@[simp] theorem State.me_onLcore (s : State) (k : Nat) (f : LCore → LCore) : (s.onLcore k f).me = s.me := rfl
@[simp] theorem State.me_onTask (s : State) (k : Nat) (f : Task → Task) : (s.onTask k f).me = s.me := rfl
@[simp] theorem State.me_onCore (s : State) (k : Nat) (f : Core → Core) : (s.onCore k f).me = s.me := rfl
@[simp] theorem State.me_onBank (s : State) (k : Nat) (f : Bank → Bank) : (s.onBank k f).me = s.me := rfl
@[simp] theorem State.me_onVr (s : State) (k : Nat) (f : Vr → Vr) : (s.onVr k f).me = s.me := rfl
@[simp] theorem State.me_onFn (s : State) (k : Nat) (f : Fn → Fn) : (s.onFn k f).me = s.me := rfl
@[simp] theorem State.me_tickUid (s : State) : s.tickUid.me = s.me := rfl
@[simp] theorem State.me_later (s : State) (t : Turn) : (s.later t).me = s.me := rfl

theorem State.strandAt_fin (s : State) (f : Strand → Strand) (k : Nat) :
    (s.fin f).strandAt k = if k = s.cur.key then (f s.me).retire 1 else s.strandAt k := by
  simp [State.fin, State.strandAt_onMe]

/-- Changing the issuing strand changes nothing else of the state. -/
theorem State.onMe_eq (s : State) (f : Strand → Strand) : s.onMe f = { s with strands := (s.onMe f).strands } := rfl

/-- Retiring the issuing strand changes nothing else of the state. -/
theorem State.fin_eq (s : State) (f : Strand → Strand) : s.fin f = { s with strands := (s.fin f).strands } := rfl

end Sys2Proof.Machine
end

■ **TASK TO CARRY OUT**
What is needed is a full, exact copy of the records.

■ **COMPLETED TASK**
@[simp] theorem State.me_onLcore (s : State) (k : Nat) (f : LCore → LCore) : (s.onLcore k f).me = s.me := rfl
@[simp] theorem State.me_onTask (s : State) (k : Nat) (f : Task → Task) : (s.onTask k f).me = s.me := rfl
@[simp] theorem State.me_onCore (s : State) (k : Nat) (f : Core → Core) : (s.onCore k f).me = s.me := rfl
@[simp] theorem State.me_onBank (s : State) (k : Nat) (f : Bank → Bank) : (s.onBank k f).me = s.me := rfl
@[simp] theorem State.me_onVr (s : State) (k : Nat) (f : Vr → Vr) : (s.onVr k f).me = s.me := rfl
@[simp] theorem State.me_onFn (s : State) (k : Nat) (f : Fn → Fn) : (s.onFn k f).me = s.me := rfl
@[simp] theorem State.me_tickUid (s : State) : s.tickUid.me = s.me := rfl
@[simp] theorem State.me_later (s : State) (t : Turn) : (s.later t).me = s.me := rfl

theorem State.strandAt_fin (s : State) (f : Strand → Strand) (k : Nat) :
    (s.fin f).strandAt k = if k = s.cur.key then (f s.me).retire 1 else s.strandAt k := by
  simp [State.fin, State.strandAt_onMe]

/-- Changing the issuing strand changes nothing else of the state. -/
theorem State.onMe_eq (s : State) (f : Strand → Strand) : s.onMe f = { s with strands := (s.onMe f).strands } := rfl

/-- Retiring the issuing strand changes nothing else of the state. -/
theorem State.fin_eq (s : State) (f : Strand → Strand) : s.fin f = { s with strands := (s.fin f).strands } := rfl

end Sys2Proof.Machine
end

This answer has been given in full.